Marlin No-Hits Giants, 9-0 Brown Has Good Reason To Scream After A Dominating Performance
Kevin Brown tried to walk away.
But there was nowhere to go, no place to hide.
So he stood in the middle of the field Tuesday, throwing his hands in the air, looking toward the heavens. Then he did what Kevin Brown does so often and so well.
He screamed.
It was over. Brown, the Florida Marlins pitcher who lives and dies with his own emotions as much as any man in baseball, had just tossed a no-hitter, had just stepped into baseball lore with a 9-0 victory over the San Francisco Giants.
“He was dominating,” said Marlins manager Jim Leyland. “I’ve seen some nohitters that were not dominating, but he was dominating today. The ball was moving so much … you usually can’t see the ball move from the dugout. But you could see it today.

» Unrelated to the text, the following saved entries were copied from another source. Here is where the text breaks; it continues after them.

/-- The commands that may change fuses or flash. -/
def Claim.mayWriteBoot : Instr → Bool
  | .powerState .. => true
  | .standbyEntry => true
  | .undervoltage => true
  | .standbyDomainStop => true
  | .coolantEmergency => true
  | .caseOvertemp => true
  | .flaconVerify => true
  | .firmwareBroadcastDone .. => true
  | .flaconFallback => true
  | .fwStage .. => true
  | .fwCommit .. => true
  | .trainLinks .. => true
  | .saveTraining .. => true
  | .mapRefineCommit .. => true
  | .generationProgrammed => true
  | _ => false

/-- Every other command leaves fuses and flash as they are (R374-R392). -/
def Obligations.FusesAndFlashAreWrittenByFewCommands : Prop :=
  ∀ (c : Instr) (s t : State), Claim.mayWriteBoot c = false → exec c s = .next t → t.boot = s.boot

/-- Every step keeps it: what is being programmed goes into a blank generation (R375, R376). -/
def Obligations.ProgrammingKeepsToBlankGenerations : Prop :=
  ∀ s t : State, s.boot.Programs → step s = .next t → t.boot.Programs

/-- A generation that is no longer blank stays as it is in every step, the thermometer's apart, whose bits are raised in
place (R375, R376, R398); and no generation of any kind becomes blank again. -/
def Obligations.GenerationsAreWrittenOnce : Prop :=
  ∀ s t : State, s.boot.Programs → step s = .next t → ∀ k n : Nat, (s.boot.slotAt k n).isBlank = false →
    (t.boot.slotAt k n).isBlank = false ∧ (k ≠ 4 → t.boot.slotAt k n = s.boot.slotAt k n)

/-- Every step keeps every memory of the block in its canonical form: tile and program memories (R75), HBM (R270), mailbox areas
(R404), in the model's own representation (logs 6 and 7). -/
def Obligations.MemoriesStayCanonical : Prop :=
  ∀ s t : State, s.dev.memWf = true → step s = .next t → t.dev.memWf = true

/-- The part right after reset: off, with an empty log, no job, no session, no open link, no packet, no listed byte of memory,
and both invariants hold (R366, R422, R437, R439). -/
def Obligations.ResetLeavesAQuietPart : Prop :=
  State.reset.pending = [] ∧ State.reset.dev.mod.st = .off ∧ State.reset.dev.jobs = [] ∧ State.reset.dev.host.log = []
    ∧ State.reset.dev.host.nextSeq = 1 ∧ State.reset.dev.host.sessions = [] ∧ State.reset.dev.wafer.flights = []
    ∧ (∀ n : Nat, (State.reset.dev.link n).st = .dark) ∧ (∀ (p : Pos) (a : Nat), (State.reset.dev.tile p).mem.read a = 0)
    ∧ (∀ a : Nat, State.reset.dev.brim.hbm.read a = 0) ∧ State.reset.boot.Programs ∧ State.reset.dev.memWf = true

/-! ## Words -/

/-- The fields of an instruction word come back from it, for every operand the format admits (R187). -/
def Obligations.WordFieldsComeBack : Prop :=
  (∀ (op : Nat) (rd rs1 rs2 : Reg) (imm : BitVec 10), op < 128 →
    opOf (encA op rd rs1 rs2 imm) = op ∧ bits (encA op rd rs1 rs2 imm).toNat 20 5 = rd.val
      ∧ bits (encA op rd rs1 rs2 imm).toNat 15 5 = rs1.val ∧ bits (encA op rd rs1 rs2 imm).toNat 10 5 = rs2.val
      ∧ bits (encA op rd rs1 rs2 imm).toNat 0 10 = imm.toNat)
  ∧ (∀ (op : Nat) (rd rs1 : Reg) (imm : BitVec 15), op < 128 →
    opOf (encI op rd rs1 imm) = op ∧ bits (encI op rd rs1 imm).toNat 20 5 = rd.val
      ∧ bits (encI op rd rs1 imm).toNat 15 5 = rs1.val ∧ bits (encI op rd rs1 imm).toNat 0 15 = imm.toNat)
  ∧ (∀ (op : Nat) (rd : Reg) (imm : BitVec 20), op < 128 →
    opOf (encU op rd imm) = op ∧ bits (encU op rd imm).toNat 20 5 = rd.val ∧ bits (encU op rd imm).toNat 0 20 = imm.toNat)
  ∧ ∀ (op : Nat) (rd rs1 rs2 : Reg) (qf : BitVec 4) (qid : BitVec 6), op < 128 →
    opOf (encQ op rd rs1 rs2 qf qid) = op ∧ bits (encQ op rd rs1 rs2 qf qid).toNat 20 5 = rd.val
      ∧ bits (encQ op rd rs1 rs2 qf qid).toNat 15 5 = rs1.val ∧ bits (encQ op rd rs1 rs2 qf qid).toNat 10 5 = rs2.val
      ∧ bits (encQ op rd rs1 rs2 qf qid).toNat 6 4 = qf.toNat ∧ bits (encQ op rd rs1 rs2 qf qid).toNat 0 6 = qid.toNat

/-! ## Scalar and branch instructions -/

/-- The three-register instructions: opcode and result (R194). -/
def Claim.threeReg (t : Pos) (ts : Nat) (rd rs1 rs2 : Reg) : List (Instr × Nat × (Word → Word → Word)) :=
  [(.add t ts rd rs1 rs2, 0x01, fun a b => a + b), (.sub t ts rd rs1 rs2, 0x02, fun a b => a - b),
   (.and t ts rd rs1 rs2, 0x03, fun a b => a &&& b), (.or t ts rd rs1 rs2, 0x04, fun a b => a ||| b),
   (.xor t ts rd rs1 rs2, 0x05, fun a b => a ^^^ b),
   (.sll t ts rd rs1 rs2, 0x06, fun a b => a <<< (b.toNat % 32)),
   (.srl t ts rd rs1 rs2, 0x07, fun a b => a >>> (b.toNat % 32)),
   (.sra t ts rd rs1 rs2, 0x08, fun a b => a.sshiftRight (b.toNat % 32)),
   (.slt t ts rd rs1 rs2, 0x09, fun a b => if a.toInt < b.toInt then 1 else 0),
   (.sltu t ts rd rs1 rs2, 0x0A, fun a b => if a.toNat < b.toNat then 1 else 0),
   (.mul t ts rd rs1 rs2, 0x0B, fun a b => BitVec.ofNat 32 (a.toNat * b.toNat)),
   (.mulhu t ts rd rs1 rs2, 0x0C, fun a b => BitVec.ofNat 32 (a.toNat * b.toNat / 2 ^ 32)),
   (.mins t ts rd rs1 rs2, 0x0D, fun a b => BitVec.ofInt 32 (min a.toInt b.toInt)),
   (.maxs t ts rd rs1 rs2, 0x0E, fun a b => BitVec.ofInt 32 (max a.toInt b.toInt))]

/-- A three-register instruction that its thread can issue writes its result to rd, goes on at the next word modulo the
program size and changes nothing else; a write to g0 is discarded (R188, R189, R194). -/
def Obligations.ThreeRegisterInstructionsWriteTheirResult : Prop :=
  ∀ (s : State) (t : Pos) (ts : Nat) (rd rs1 rs2 : Reg), ∀ e ∈ Claim.threeReg t ts rd rs1 rs2,
    Issues s t ts (encA e.2.1 rd rs1 rs2 0) →
      exec e.1 s = .next (on s (writesReg t ts rd (e.2.2 ((thread s t ts).g rs1) ((thread s t ts).g rs2)) (pcPlus s t ts 1)))

/-- The instructions with an immediate: word and result (R194). -/
def Claim.immediate (t : Pos) (ts : Nat) (rd rs1 : Reg) (i : BitVec 15) : List (Instr × Nat × (Word → Word)) :=
  [(.addi t ts rd rs1 i, 0x10, fun a => BitVec.ofInt 32 (a.toInt + i.toInt)),
   (.andi t ts rd rs1 i, 0x11, fun a => a &&& BitVec.ofNat 32 i.toNat),
   (.ori t ts rd rs1 i, 0x12, fun a => a ||| BitVec.ofNat 32 i.toNat),
   (.xori t ts rd rs1 i, 0x13, fun a => a ^^^ BitVec.ofNat 32 i.toNat),
   (.slti t ts rd rs1 i, 0x15, fun a => if a.toInt < i.toInt then 1 else 0)]

/-- ADDI, ANDI, ORI, XORI, SLTI, LUI and SHI with one of its three selections write their result to rd and change nothing
else (R188, R189, R194). -/
def Obligations.ImmediateInstructionsWriteTheirResult : Prop :=
  ∀ (s : State) (t : Pos) (ts : Nat) (rd rs1 : Reg),
    (∀ i : BitVec 15, ∀ e ∈ Claim.immediate t ts rd rs1 i, Issues s t ts (encI e.2.1 rd rs1 i) →
      exec e.1 s = .next (on s (writesReg t ts rd (e.2.2 ((thread s t ts).g rs1)) (pcPlus s t ts 1))))
    ∧ (∀ i : BitVec 20, Issues s t ts (encU 0x16 rd i) →
      exec (.lui t ts rd i) s = .next (on s (writesReg t ts rd (BitVec.ofNat 32 (i.toNat * 4096)) (pcPlus s t ts 1))))
    ∧ ∀ i : BitVec 10, Issues s t ts (encA 0x14 rd rs1 0 i) →
      let a := (thread s t ts).g rs1
      let n := bits i.toNat 0 5
      exec (.shi t ts rd rs1 i) s =
        if bits i.toNat 5 2 = 0 then .next (on s (writesReg t ts rd (a <<< n) (pcPlus s t ts 1)))
        else if bits i.toNat 5 2 = 1 then .next (on s (writesReg t ts rd (a >>> n) (pcPlus s t ts 1)))
        else if bits i.toNat 5 2 = 2 then .next (on s (writesReg t ts rd (a.sshiftRight n) (pcPlus s t ts 1)))
        else .next (on s (insnFault t ts (encA 0x14 rd rs1 0 i) 0x0104 0))

/-- The conditional branches: opcode and condition (R194). -/
def Claim.branches (t : Pos) (ts : Nat) (rd rs1 : Reg) (i : BitVec 15) : List (Instr × Nat × (Word → Word → Prop)) :=
  [(.beq t ts rd rs1 i, 0x18, fun a b => a = b), (.bne t ts rd rs1 i, 0x19, fun a b => a ≠ b),
   (.blt t ts rd rs1 i, 0x1A, fun a b => a.toInt < b.toInt), (.bge t ts rd rs1 i, 0x1B, fun a b => b.toInt ≤ a.toInt),
   (.bltu t ts rd rs1 i, 0x1C, fun a b => a.toNat < b.toNat), (.bgeu t ts rd rs1 i, 0x1D, fun a b => b.toNat ≤ a.toNat)]

/-- A branch goes imm15 words on from itself when its condition holds, else to the next word; JAL and JALR put the next
word's address into rd; targets count modulo the program size. Nothing else changes (R188, R194). -/
def Obligations.BranchesAndJumpsGoWhereTheySay : Prop :=
  ∀ (s : State) (t : Pos) (ts : Nat) (rd rs1 : Reg) (i : BitVec 15),
    (∀ e ∈ Claim.branches t ts rd rs1 i, Issues s t ts (encI e.2.1 rd rs1 i) →
      (e.2.2 ((thread s t ts).g rd) ((thread s t ts).g rs1) → exec e.1 s = .next (on s (goesTo t ts (pcPlus s t ts i.toInt))))
      ∧ (¬ e.2.2 ((thread s t ts).g rd) ((thread s t ts).g rs1) → exec e.1 s = .next (on s (goesTo t ts (pcPlus s t ts 1)))))
    ∧ (Issues s t ts (encI 0x1E rd 0 i) →
      exec (.jal t ts rd i) s =
        .next (on s (writesReg t ts rd (BitVec.ofNat 32 ((thread s t ts).pc + 1)) (pcPlus s t ts i.toInt))))
    ∧ (Issues s t ts (encI 0x1F rd rs1 i) →
      exec (.jalr t ts rd rs1 i) s =
        .next (on s (writesReg t ts rd (BitVec.ofNat 32 ((thread s t ts).pc + 1))
          (addrOf ((thread s t ts).g rs1) i % kindProg t.kind))))

/-- What a fault of a thread leaves when its job runs: FAULT_INFO valid with code and slot unless an earlier fault stands
there, the job halted with the fault as its trigger, its gates closed; no register, no pc and no byte of memory changes (R191). -/
def Claim.Faulted (s u : State) (t : Pos) (ts code : Nat) : Prop :=
  (∀ p : Pos, (u.dev.tile p).mem = (s.dev.tile p).mem ∧ (u.dev.tile p).slots = (s.dev.tile p).slots)
    ∧ ((s.dev.tile t).faultInfo.getLsbD 31 = false →
        (u.dev.tile t).faultInfo = BitVec.ofNat 32 (code + 2 ^ 16 * ts + 2 ^ 31))
    ∧ ((s.dev.tile t).faultInfo.getLsbD 31 = true → (u.dev.tile t).faultInfo = (s.dev.tile t).faultInfo)
    ∧ ∀ j, s.dev.jobAt t = some j → ∃ k, u.dev.jobAt t = some k ∧ k.id = j.id ∧ k.st = .halted ∧ k.trigger = code
        ∧ k.gate0 = false ∧ k.gates = false

/-- A reserved word, and SCAN in a job's program, fault with 0x0104 (R188, R215). -/
def Obligations.IllegalWordsFault : Prop :=
  ∀ (s : State) (t : Pos) (ts : Nat) (w : Word), slotOk t ts = true → canIssue t ts w s.dev = true →
    (wordLegal t.kind w = false → ∃ u, exec (.reservedOpcode t ts w) s = .next u ∧ Claim.Faulted s u t ts 0x0104)
    ∧ (w = encA 0x75 0 0 0 0 → ∃ u, exec (.scan t ts) s = .next u ∧ Claim.Faulted s u t ts 0x0104)

/-- The scalar and branch instructions write no memory, no other slot, no other register than rd, whatever they come to (R189,
R191, R194). -/
def Obligations.ScalarInstructionsKeepEverythingElse : Prop :=
  ∀ (s u : State) (t : Pos) (ts : Nat) (rd rs1 rs2 : Reg) (i : BitVec 15), ∀ c : Instr,
    (c ∈ (Claim.threeReg t ts rd rs1 rs2).map (·.1) ∨ c ∈ (Claim.immediate t ts rd rs1 i).map (·.1)
      ∨ c ∈ (Claim.branches t ts rd rs1 i).map (·.1) ∨ c = .jal t ts rd i ∨ c = .jalr t ts rd rs1 i) →
    exec c s = .next u →
      (∀ (p : Pos) (a : Nat), (u.dev.tile p).mem.read a = (s.dev.tile p).mem.read a)
      ∧ (∀ (p : Pos) (n : Nat), (p.ix ≠ t.ix ∨ n ≠ ts) → (u.dev.tile p).slot n = (s.dev.tile p).slot n)
      ∧ (∀ r : Reg, r ≠ rd → (thread u t ts).g r = (thread s t ts).g r)
      ∧ u.dev.brim.hbm = s.dev.brim.hbm ∧ u.dev.map = s.dev.map ∧ u.dev.energy = s.dev.energy ∧ u.boot = s.boot

/-! ## Tile memory -/

/-- A range that a thread reads without a fault or a wait: in memory, no double-bit error, no scratch line of another tag. -/
def Claim.Readable (s : State) (t : Pos) (ts a n : Nat) : Prop :=
  n = 0 ∨ (inMem t.kind a n = true ∧ rangeForeign (s.dev.tile t) (thread s t ts).spec a n = false
    ∧ (wordsOf a n).any (s.dev.tile t).bad.contains = false)

/-- A range that a thread writes without a fault or a wait: in memory, under a tag in the scratch window, no scratch line of
another tag, no retained range being copied, no double-bit error in a word it covers only in part (R175, R176, R184, R334). -/
def Claim.Writable (s : State) (t : Pos) (ts a n : Nat) : Prop :=
  n = 0 ∨ (inMem t.kind a n = true
    ∧ ((thread s t ts).spec = none ∨ ((s.dev.tile t).flow.scratch = true ∧ 0x3C000 ≤ a ∧ a + n ≤ 0x40000))
    ∧ rangeForeign (s.dev.tile t) (thread s t ts).spec a n = false
    ∧ copyProtected s.dev t a n = false ∧ (partWords a n).any (s.dev.tile t).bad.contains = false)

/-- The bytes of a tile from an address on are these, and every other byte of the tile and every other tile reads as before;
jobs, HBM and the map stay. -/
def Claim.Stored (s u : State) (t : Pos) (a : Nat) (bs : List Byte) : Prop :=
  (u.dev.tile t).mem.readN a bs.length = bs
    ∧ (∀ b : Nat, (b < a ∨ a + bs.length ≤ b) → (u.dev.tile t).mem.read b = (s.dev.tile t).mem.read b)
    ∧ (∀ p : Pos, p.ix ≠ t.ix → u.dev.tile p = s.dev.tile p)
    ∧ (u.dev.tile t).mem.wf = true
    ∧ u.dev.jobs = s.dev.jobs ∧ u.dev.brim = s.dev.brim ∧ u.dev.map = s.dev.map ∧ u.dev.host = s.dev.host ∧ u.boot = s.boot

/-- No register of the tile changes, and the thread stands at the next word. -/
def Claim.OnlyAdvances (s u : State) (t : Pos) (ts : Nat) : Prop :=
  (∀ (n : Nat) (r : Reg), (thread u t n).g r = (thread s t n).g r) ∧ (thread u t ts).pc = pcPlus s t ts 1
    ∧ (thread u t ts).st = .running ∧ (thread u t ts).wait = none ∧ ∀ n : Nat, n ≠ ts → thread u t n = thread s t n

/-- The loads: opcode, bytes, extension (R195). -/
def Claim.loads (t : Pos) (ts : Nat) (rd rs1 : Reg) (i : BitVec 15) : List (Instr × Nat × Nat × (Nat → Word)) :=
  [(.lb t ts rd rs1 i, 0x20, 1, fun v => (BitVec.ofNat 8 v).signExtend 32), (.lbu t ts rd rs1 i, 0x21, 1, BitVec.ofNat 32),
   (.lh t ts rd rs1 i, 0x22, 2, fun v => (BitVec.ofNat 16 v).signExtend 32), (.lhu t ts rd rs1 i, 0x23, 2, BitVec.ofNat 32),
   (.lw t ts rd rs1 i, 0x24, 4, BitVec.ofNat 32)]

I felt like he had unhittable stuff today.”
And it was almost fitting that Brown - who has spent so much of his career in the corner of the dugout or the shadows of his team, talking to himself, screaming at himself, battling the demands of always trying to be the perfect pitcher - had nowhere to hide.
When he turned, the Marlins were dancing out of the dugout, mobbing Brown, celebrating the second no-hitter in franchise history. And Brown tossed his head back and smiled. He has never looked happier in a baseball uniform - and he had never pitched better.
Never.
He had never thrown a no-hitter in Little League or in high school, back in Macon, Ga., where he was known as the team’s best hitter, a shortstop who also was a pretty good pitcher. Brown, 32, who wasn’t recruited, planned on being an engineer, and walked on the baseball team at Georgia Tech.
“I never thought I would pitch a no-hitter, never thought about it,” said the ever self-critical Brown. “I’m a ground-ball pitcher, and I always think that one of those balls will find its way through.”
Brown and Giants starter William VanLandingham had dueling no-hitters through six innings. In the seventh, Charles Johnson hit a homer to get Florida’s offense started.
And Brown just kept returning Giants batters to the dugout. He had retired the first 23, then made the pitch that kept him from the 15th perfect game in baseball history.
With two out in the eighth, and two strikes on pinch hitter Marvin Benard, Brown threw a fastball inside. It hit Benard - “A pad on my right leg” - and perfection was lost.
“Yeah, it was disappointing,” Brown said. “But I didn’t want to lose focus. Even at that point, I just wanted to finish the game out strong. It (pressure of the no-hitter) wasn’t an overbearing feeling. I was really calm until the last inning. The last couple of innings, I was just trying hard to pitch a good game. I wasn’t trying to reach out and grab hold of the no-hitter.”
When Brown took the mound in the ninth, the Giants crowd of 10,257 at 3Com Park showered him with applause.
One ground ball to the first baseman, another to the shortstop and a strikeout of Darryl Hamilton to end the game. Brown’s work was done.
Brown, the ultimate perfectionist, who complains after throwing shut-outs, had struggled lately, losing his last two games with a horrendous 9.75 ERA.
“After the first pitch, I knew it was going to be a very long day,” said Hamilton, who led off for the Giants and had to face Brown four times.
Brown threw just 99 pitches, and 85 were fastballs - 68 for strikes.